Hi,I have a question about how Transfer-Encoding: chunked works with a Content-Encoding gzip. Reading the HTTP 1.1 RFC, http://en.wikipedia.org/wiki/Chunked_transfer_encoding and other discussions on the net that touch on this subject I'm a little confused on how the web server and browser client handles preparing and reading the data.
The RFC isn't clear on this point (or at least I'm not finding the right information), but what I have gathered is that:
1. the gzip content encoding happens on the entire body before it is chunked.
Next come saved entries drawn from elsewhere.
-- ==== Sys2Proof/Machine/BusCommands.lean ====
section
/-! DEFINITION. Machine/BusCommands.lean: the meanings of the bus events (chapter 6): marks, contention, the end of a
frame, QUIET and STUCK. -/

namespace Sys2Proof.Machine

/-- The Bus Controller is changed. -/
def State.updBus (s : State) (f : Bus → Bus) : State := s.setBus (f s.bus)

/-! ### Free bus, contention and marks -/

/-- BUS_FREE (R110): the lines have been recessive for their time. -/
def execBusFree (s : State) : Host.Outcome State Fault Refusal :=
  if s.bus.link = .idle ∧ s.bus.busFree = false ∧ s.bus.awaitEnd = false ∧ s.bus.stuck = false then
    let s1 := s.advanceTo s.bus.freeDue
    .next (s1.updBus fun b => { b with busFree := true, freeAt := s1.now })
  else .next s

/-- YIELD_TIMEOUT (R111): the bus has been free for 16 bit times. -/
def execYieldTimeout (s : State) : Host.Outcome State Fault Refusal :=
  if s.bus.busFree ∧ s.bus.yielding then
    .next ((s.advanceTo (s.bus.freeAt + Config.sixteenBitTimes)).updBus fun b => { b with yielding := false })
  else .next s

/-- R112: contention can begin at this station. -/
def State.canContend (s : State) : Bool :=
  s.bus.link == .idle && s.bus.busFree && !s.ctl.listener && s.ctl.state != .quiet && !s.bus.muted && !s.bus.stuck
    && !s.bus.yielding && s.headClaim.isSome

/-- R109: the time from the beginning of this contention to the read-back of its last sender bit, a free value above the
least one. -/
def Bus.senderTime (b : Bus) : Nat := Config.senderFieldTime + Config.senderStretch b.contentions

/-- CONTENTION (R112): the head claim goes IN_FLIGHT and the station contends; the time at which its last sender bit is
read back is settled (R109, log entry 31). -/
def execContention (s : State) : Host.Outcome State Fault Refusal :=
  if s.canContend then
    .next (s.launchHead.updBus fun b =>
      { b with
        link := .contending, busFree := false, stray := false,
        senderPassDue := s.now + b.senderTime, contentions := b.contentions + 1 })
  else .next s

/-- START_MARK (R112): a start mark that this station neither drives nor joins. -/
def execStartMark (s : State) : Host.Outcome State Fault Refusal :=
  if s.bus.link = .idle ∧ s.bus.awaitEnd = false ∧ s.bus.stuck = false then
    .next (s.updBus fun b => { b with link := .receiving, busFree := false, stray := false })
  else .next s

/-- ARBITRATION_LOST (R113). -/
def execArbitrationLost (s : State) : Host.Outcome State Fault Refusal :=
  if s.bus.link = .contending then .next (s.reportReturned.updBus fun b => { b with link := .receiving })
  else .next s

/-- R114, R130: the mute condition is set: WAITING claims are discarded, and a MEMBER becomes BYSTANDER. The tick timer of
a station that was not MEMBER stops here too, its condition having ceased (R134, log entry 36). -/
def State.mute (s : State) : State :=
  let s1 := ((s.updBus fun b => { b with muted := true }).setFault .duplicate).discardWaiting
  let s2 := if s1.ctl.state = .member then s1.changeStation .bystander else s1.judgeTickTimer
  s2.refreshLamps

/-- LATE_LOSS (R114). -/
def execLateLoss (s : State) : Host.Outcome State Fault Refusal :=
  if s.transmitting then .next ((s.reportReturned.updBus fun b => { b with link := .receiving }).mute)
  else .next s

/-- STRAY_MARK (R117). -/
def execStrayMark (s : State) : Host.Outcome State Fault Refusal :=
  if s.inFrame then .next (s.updBus fun b => { b with stray := true }) else .next s

/-! ### Reception (R115) -/

/-- R115: the frame this station transmits, which it receives as its own. -/
def State.ownFrame (s : State) : Option Frame :=
  if s.transmitting then s.inFlightClaim.map fun c => { sender := s.ctl.station, payload := c.payload } else none

/-- R106, R107, R115: the frame that a station has read, none for a FORMAT fault. -/
def State.readFrame (s : State) (bits : List Bool) : Option Frame :=
  match s.ownFrame with
  | some f => some f
  | none => rxFrame bits

/-- R115: the CRC, FORMAT and framing checks pass. -/
def State.sound (s : State) (bits : List Bool) : Bool :=
  s.ownFrame.isSome || (rxCrcOk bits && (rxFrame bits).isSome && !s.bus.stray)

/-- R115: the overrun check fails. -/
def State.overrun (s : State) : Bool := decide (Config.inboundCapacity ≤ s.bus.inbound.length)

/-- R115: this station drives the veto slot dominant. -/
def State.drivesVeto (s : State) (bits : List Bool) : Bool := s.checksFrames && (!s.sound bits || s.overrun)

/-- R115, R116: the veto slot reads dominant. -/
def State.slotDominant (s : State) (bits : List Bool) (vetoedByOther : Bool) : Bool :=
  s.drivesVeto bits || vetoedByOther

/-- R111: the yield condition at the end of a frame, accepted or vetoed. -/
def State.yieldAfter (s : State) (bits : List Bool) : Bool :=
  if s.transmitting then true
  else if rxSender bits = s.ctl.station then s.bus.yielding
  else false

/-- R121: the score after a frame's end; `scored` says that the frame's veto was this station's for CRC, FORMAT or
framing, or its end mark was missing. -/
def State.scoreAfter (s : State) (accepted scored : Bool) : Nat :=
  if s.checksFrames then
    if scored then min Config.faultScoreMax (s.bus.score + Config.faultScoreRaise)
    else if accepted then s.bus.score - 1
    else s.bus.score
  else s.bus.score

/-- R122: the clean-run count after a frame's end. At 128, the run that ends QUIET (R123), it stays until QUIET_EXIT (log
entry 44). -/
def State.cleanRunAfter (s : State) (clean : Bool) : Nat :=
  if s.ctl.state = .quiet then if clean then min Config.cleanRunGoal (s.bus.cleanRun + 1) else 0
  else s.bus.cleanRun

/-- R116, R118: the link at a frame's end, with the score, the clean run and the yield condition. The bus can be free 2 bit
times from here (R110), also where this frame ends within the 16 bit times of R110 (log entry 41). -/
def State.endFrame (s : State) (bits : List Bool) (accepted scored clean missing : Bool) : State :=
  s.updBus fun b =>
    { b with
      link := .idle, busFree := false, freeDue := s.now + Config.freeAfterFrame, awaitEnd := missing, stray := false,
      yielding := s.yieldAfter bits, score := s.scoreAfter accepted scored, cleanRun := s.cleanRunAfter clean,
      vetoDriven := s.drivesVeto bits }

/-- R122: entry to QUIET. -/
def State.enterQuiet (s : State) : State :=
  let s1 := (((s.setFault .quiet).moveStation .quiet).flushClaims).updBus fun b => { b with cleanRun := 0 }
  ((s1.causeLoss .quiet).deriveDuties).refreshLamps

/-- R121: a raise that brings the score to 32 or more takes the station into QUIET. -/
def State.quietCheck (s : State) (scored : Bool) : State :=
  if s.checksFrames ∧ scored ∧ Config.quietThreshold ≤ s.bus.score then s.enterQuiet else s

/-- R120: a frame is appended to the inbound queue; a TICK so placed restarts the sync silence timer (R2). -/
def State.appendFrame (s : State) (f : Frame) : State :=
  let s1 := s.updBus fun b => { b with inbound := b.inbound ++ [f] }
  if f.payload.isTick then s1.restartSync else s1

/-- R116, R125: what becomes of an accepted frame: appended where the station checks frames, appended or lost as an
overrun at a listener, passed over in QUIET. -/
def State.deliver (s : State) (f : Option Frame) (sound overrun : Bool) : State :=
  match f with
  | none => if s.ctl.listener ∧ s.isValid then s.causeLoss .overrun else s
  | some g =>
    if s.checksFrames then s.appendFrame g
    else if s.ctl.listener then
      if sound ∧ overrun = false then s.appendFrame g
      else if s.isValid then s.causeLoss .overrun
      else s
    else s

/-- The transmitter's report (R116, R118), if this station transmits. -/
def State.reportEnd (s : State) (transmitting accepted : Bool) : State :=
  if transmitting then if accepted then s.reportAccepted else s.reportVetoed else s

/-- R116: the end mark of a frame. -/
def State.frameEnd (s : State) (bits : List Bool) (vetoedByOther : Bool) : State :=
  let accepted := !s.slotDominant bits vetoedByOther
  let scored := s.checksFrames && !s.sound bits
  let s1 := s.endFrame bits accepted scored (s.sound bits) false
  let s2 := s1.reportEnd s.transmitting accepted
  let s3 := if accepted then s2.deliver (s.readFrame bits) (s.sound bits) s.overrun else s2
  s3.quietCheck scored

/-- R118: the wait for an end mark or a cut is over: 2 bit times from here, or later where the bus was to be free later (log
entry 41). -/
def State.waitOver (s : State) : State :=
  s.updBus fun b =>
    { b with awaitEnd := false, busFree := false, freeDue := max b.freeDue (s.now + Config.freeAfterFrame) }

/-- END_MARK (R116): of a frame, or the one that a missing end mark left to come (R118). -/
def execEndMark (bits : List Bool) (vetoedByOther : Bool) (s : State) : Host.Outcome State Fault Refusal :=
  if s.inFrame then .next (s.frameEnd bits vetoedByOther)
  else if s.bus.awaitEnd then .next s.waitOver
  else .next s

/-- MISSING_END_MARK (R118): the frame is discarded as vetoed, and scored as a veto of this station's raising. -/
def execMissingEndMark (bits : List Bool) (s : State) : Host.Outcome State Fault Refusal :=
  if s.inFrame then
    .next (((s.endFrame bits false true false true).reportEnd s.transmitting false).quietCheck true)
  else .next s

/-- CUT (R119). The bus can be free 2 bit times from the cut (R110), also within the 16 bit times of R110 (log entry 41). -/
def execCut (s : State) : Host.Outcome State Fault Refusal :=
  if s.inFrame then
    .next ((if s.transmitting then s.reportReturned else s).updBus fun b =>
      { b with link := .idle, busFree := false, freeDue := s.now + Config.freeAfterFrame, stray := false })
  else if s.bus.awaitEnd then .next s.waitOver
  else .next s

/-! ### QUIET and STUCK -/

/-- QUIET_EXIT (R123). It is taken between frames, since the station checks and vetoes frames "from the next start mark";
while a frame is in progress it changes nothing (log entry 44). -/
def execQuietExit (s : State) : Host.Outcome State Fault Refusal :=
  if s.ctl.state = .quiet ∧ s.bus.link = .idle ∧ Config.cleanRunGoal ≤ s.bus.cleanRun then
    .next (((s.updBus fun b => { b with score := 0, cleanRun := 0 }).clearFault .quiet).changeStation .syncing)
  else .next s

/-- R2: the sync silence timer is held while STUCK is set. -/
def SyncTimer.hold (now : Nat) : SyncTimer → SyncTimer
  | .running since => .held (now - since)
  | t => t

/-- STUCK (R124). -/
def execStuck (s : State) : Host.Outcome State Fault Refusal :=
  if s.bus.link = .idle ∧ s.bus.stuck = false then
    let s1 := s.updBus fun b => { b with stuck := true, busFree := false }
    let s2 := s1.updEng fun e => { e with sync := e.sync.hold s.now }
    .next ((s2.setFault .stuck).refreshLamps)
  else .next s

/-- STUCK_CLEAR (R124, R110, R2). -/
def execStuckClear (s : State) : Host.Outcome State Fault Refusal :=
  if s.bus.stuck then
    let s1 := s.updBus fun b => { b with stuck := false, busFree := false, freeDue := s.now + Config.sixteenBitTimes }
    .next ((s1.restartSync.clearFault .stuck).refreshLamps)
  else .next s

end Sys2Proof.Machine
end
2. the ungzipping happens on the entire body after it is dechunked.If I got this right (which I don't think I do), the web server would need to first dechunk data produced from a dynamic source (PHP) before it can apply the gzip content encoding. For example, mod_gzip would not apply the content encoding until it dechunked the data (http://schroepl.net/projekte/mod_gzip/config.htm) and then delivered it to the client.
Likewise, on the client end, it would only be able to begin interpreting HTML following receiving the entire chucked payload, dechunk it, and then ungzip it.
But, that seems contrary to what Apache + mod_deflate actually does, as well as my browser (Firefox). For example, I can create a PHP script that controls the chunks created by calling the flush() function:
<html> <head> <title>Hi</title><link rel="stylesheet" href="style.css" type="text/css" media="all" />
</head> <?php flush(); sleep(5); ?> <body onload="loaded();"> <h1>Hi</h1> </body> </html> The complete client server communication looks like this: GET /samples/flush/test.php HTTP/1.1 Host: ***User-Agent: Mozilla/5.0 (X11; U; Linux i686; en-US; rv:1.8.1.16) Gecko/20080703 Mandriva/2.0.0.16-1.1mdv2008.1 (2008.1) Firefox/2.0.0.16 FirePHP/0.1.0 Accept: text/xml,application/xml,application/xhtml+xml,text/html;q=0.9,text/plain;q=0.8,image/png,*/*;q=0.5
Accept-Language: en-ca,en;q=0.7,en-us;q=0.3 Accept-Encoding: gzip,deflate Accept-Charset: ISO-8859-1,utf-8;q=0.7,*;q=0.7 Keep-Alive: 300 Connection: keep-alive HTTP/1.1 200 OK Date: Sat, 13 Sep 2008 13:03:26 GMT Server: Apache Vary: User-Agent,Accept-Encoding Content-Encoding: gzip Keep-Alive: timeout=5, max=100 Connection: Keep-Alive Transfer-Encoding: chunked Content-Type: text/html 6c..........D.. .0..{..<.Y I...<..A....AI$.../.g.5...g..a.&...x...T...h.b..d...../.\
.='..ns..X$.N.L.;]....... 32 ....S*...r..Sl.@xxxxxxxxxxx`..).n..;......F.L=.... 0If I have Apache + mod_deflate configured to gzip up the output, the chunks created reflect where I flush in the PHP script -- in this case two chunks -- one for the header, and another for the body. If I put in an artificial time delay that will delay the delivery of the second chunk (as I did above with sleep(5)), I can also see two other interesting things. 1. The first gzip compressed chunk is delivered independently of the second chunk (that comes 5 seconds later). Which indicates the gzipping is happening chunk by chunk, not on the entire body at once. 2. Second, the browser receives the first gzip chunk and is able to interpret it _before_ it gets the entire payload and dechunks it all. I say this because while the browser is waiting on the second chunk, it will download the referenced CSS file.
This seems to fly in he face of what I've read on how it is supposed to work. Instead, it appears to be working like this:
1. the gzip content encoding happens on the entire body, chunk by chunk. 2. the ungzipping happens on the entire body, chunk by chunk.Is this behavior noted mean I am mis interpreting the HTTP RFC, or is the implementation not compliant? Can anyone shine some light on the subject?